Activist

Antonia Juhasz

Photo By David Robert

San Francisco’s Antonia Juhasz is in Reno this week to accept the Sentinel Award, given by Nevada’s Alliance for Workers Rights to those who have engaged in lifelong activism. The author (Alternatives to Economic Globalization) and project director of the International Forum on Globalization has marched in South Africa, written against the Iraq war, challenged the link created by the Bush administration between open markets and fighting the war on terror, served as a staffer to two members of Congress, and worked on the impact of NAFTA and other “free” trade practices on Nevada workers.

Why activism? Have you ever had anybody say to you, ‘Why don’t you get a real job?’

Activism because there hasn’t ever been any other choice in my mind. It’s a real job in that it makes a difference, and it makes me feel like I’m actually contributing something that creates change, and I’m able to support myself, which is a privilege in this country, so that’s a real job…Activism has been the route, and I never really considered anything else. Or I don’t know that if I did anything else that it wouldn’t still be activism. I mean, I think I could be a corporate CEO, and I would still be an activist. It wouldn’t really change my framework.

Why do you think you’re that way? Parents? Upbringing?

Yes, I’m sure it’s my parents. My father is an immigrant from Hungary who escaped at the end of World War II. He’s always thought of he United States as a place that is an immense contradiction, incredible potential but weighed down by serious corruption. Both of my parents are professors, and they always instilled in me a sense that my ideas mattered, that I had a responsibility to use those ideas, and that I could have influence—which, I think again, is an immense privilege, the feeling that you can believe something and then use that belief to make change and that you’re somehow a person that’s in a place to do that. I think a lot of people have the notion that they’d like to create change but don’t feel empowered to do it. And they just instilled that sense of empowerment in me.

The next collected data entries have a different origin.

-- ==== Sys2Proof/Laws/KeepCmdUnits.lean ====
section
/-! SUPPORT. What each command of Machine/CmdUnits.lean may change. -/

set_option linter.unusedTactic false
set_option linter.unreachableTactic false

open Sys2Proof

namespace Sys2Proof.Machine

theorem execMNop_kept (u : Seqr) (s : State) :
    Confined false 0x1812000000000000000000000000000000001 s (execMNop u s) := by
  unfold execMNop
  apply actSeq_kept
  try dsimp only
  repeat' first
    | with_reducible apply Keep.refl
    | with_reducible assumption
    | (with_reducible apply Keep.step _ (mNop_keep ..) _; on_goal 2 => decide)
    | (with_reducible apply Keep.ite <;> intro _)
    | split

theorem execMMov_kept (u : Seqr) (d : Reg4) (a2 : Reg4) (s : State) :
    Confined false 0x1812000000000000000000000000000000001 s (execMMov u d a2 s) := by
  unfold execMMov
  apply actSeq_kept
  try dsimp only
  repeat' first
    | with_reducible apply Keep.refl
    | with_reducible assumption
    | (with_reducible apply Keep.step _ (mMov_keep ..) _; on_goal 2 => decide)
    | (with_reducible apply Keep.ite <;> intro _)
    | split

theorem execMLdi_kept (u : Seqr) (imm : Byte) (s : State) :
    Confined false 0x1812000000000000000000000000000000001 s (execMLdi u imm s) := by
  unfold execMLdi
  apply actSeq_kept
  try dsimp only
  repeat' first
    | with_reducible apply Keep.refl
    | with_reducible assumption
    | (with_reducible apply Keep.step _ (mLdi_keep ..) _; on_goal 2 => decide)
    | (with_reducible apply Keep.ite <;> intro _)
    | split

theorem execMLdh_kept (u : Seqr) (imm : Byte) (s : State) :
    Confined false 0x1812000000000000000000000000000000001 s (execMLdh u imm s) := by
  unfold execMLdh
  apply actSeq_kept
  try dsimp only
  repeat' first
    | with_reducible apply Keep.refl
    | with_reducible assumption
    | (with_reducible apply Keep.step _ (mLdh_keep ..) _; on_goal 2 => decide)
    | (with_reducible apply Keep.ite <;> intro _)
    | split

theorem execMAdd_kept (u : Seqr) (d : Reg4) (a2 : Reg4) (s : State) :
    Confined false 0x1812000000000000000000000000000000001 s (execMAdd u d a2 s) := by
  unfold execMAdd
  apply actSeq_kept
  try dsimp only
  repeat' first
    | with_reducible apply Keep.refl
    | with_reducible assumption
    | (with_reducible apply Keep.step _ (mAdd_keep ..) _; on_goal 2 => decide)
    | (with_reducible apply Keep.ite <;> intro _)
    | split

theorem execMSub_kept (u : Seqr) (d : Reg4) (a2 : Reg4) (s : State) :
    Confined false 0x1812000000000000000000000000000000001 s (execMSub u d a2 s) := by
  unfold execMSub
  apply actSeq_kept
  try dsimp only
  repeat' first
    | with_reducible apply Keep.refl
    | with_reducible assumption
    | (with_reducible apply Keep.step _ (mSub_keep ..) _; on_goal 2 => decide)
    | (with_reducible apply Keep.ite <;> intro _)
    | split

theorem execMAnd_kept (u : Seqr) (d : Reg4) (a2 : Reg4) (s : State) :
    Confined false 0x1812000000000000000000000000000000001 s (execMAnd u d a2 s) := by
  unfold execMAnd
  apply actSeq_kept
  try dsimp only
  repeat' first
    | with_reducible apply Keep.refl
    | with_reducible assumption
    | (with_reducible apply Keep.step _ (mAnd_keep ..) _; on_goal 2 => decide)
    | (with_reducible apply Keep.ite <;> intro _)
    | split

theorem execMOr_kept (u : Seqr) (d : Reg4) (a2 : Reg4) (s : State) :
    Confined false 0x1812000000000000000000000000000000001 s (execMOr u d a2 s) := by
  unfold execMOr
  apply actSeq_kept
  try dsimp only
  repeat' first
    | with_reducible apply Keep.refl
    | with_reducible assumption
    | (with_reducible apply Keep.step _ (mOr_keep ..) _; on_goal 2 => decide)
    | (with_reducible apply Keep.ite <;> intro _)
    | split

theorem execMXor_kept (u : Seqr) (d : Reg4) (a2 : Reg4) (s : State) :
    Confined false 0x1812000000000000000000000000000000001 s (execMXor u d a2 s) := by
  unfold execMXor
  apply actSeq_kept
  try dsimp only
  repeat' first
    | with_reducible apply Keep.refl
    | with_reducible assumption
    | (with_reducible apply Keep.step _ (mXor_keep ..) _; on_goal 2 => decide)
    | (with_reducible apply Keep.ite <;> intro _)
    | split

theorem execMShl_kept (u : Seqr) (d : Reg4) (a2 : Reg4) (s : State) :
    Confined false 0x1812000000000000000000000000000000001 s (execMShl u d a2 s) := by
  unfold execMShl
  apply actSeq_kept
  try dsimp only
  repeat' first
    | with_reducible apply Keep.refl
    | with_reducible assumption
    | (with_reducible apply Keep.step _ (mShl_keep ..) _; on_goal 2 => decide)
    | (with_reducible apply Keep.ite <;> intro _)
    | split

theorem execMShr_kept (u : Seqr) (d : Reg4) (a2 : Reg4) (s : State) :
    Confined false 0x1812000000000000000000000000000000001 s (execMShr u d a2 s) := by
  unfold execMShr
  apply actSeq_kept
  try dsimp only
  repeat' first
    | with_reducible apply Keep.refl
    | with_reducible assumption
    | (with_reducible apply Keep.step _ (mShr_keep ..) _; on_goal 2 => decide)
    | (with_reducible apply Keep.ite <;> intro _)
    | split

How do you pick and choose among causes?

I would say that my trajectory has been trying to find the places where I would have the most influence on the larger issues as I see them, and that’s sort of grown. I started focusing on very specific local economic issues, issues of women and children, working, equality, child care, health care, that sort of thing. … I used to work for two members of Congress on those issues. It was through working on those issues that I learned essentially that corporations were using the government, our government, to jump over my ability to write laws that would help local communities, and jumping over that [lawmaking] process, moving into international trade agreements at institutions I’d never even really heard of to wipe out those laws. And then I shifted my attention to those international trade and investment agreements to try and eventually stop that process. In so doing, I’ve learned that not only can we stop that sort of jumping-over process, but we can actually highlight the immense alternatives in communities working together everywhere around the world that are actually doing the opposite, so it’s sort of resisting one path while highlighting the growth of the other path. And I’ve been a part of that resistance, both through policy making and action/organizing around the world.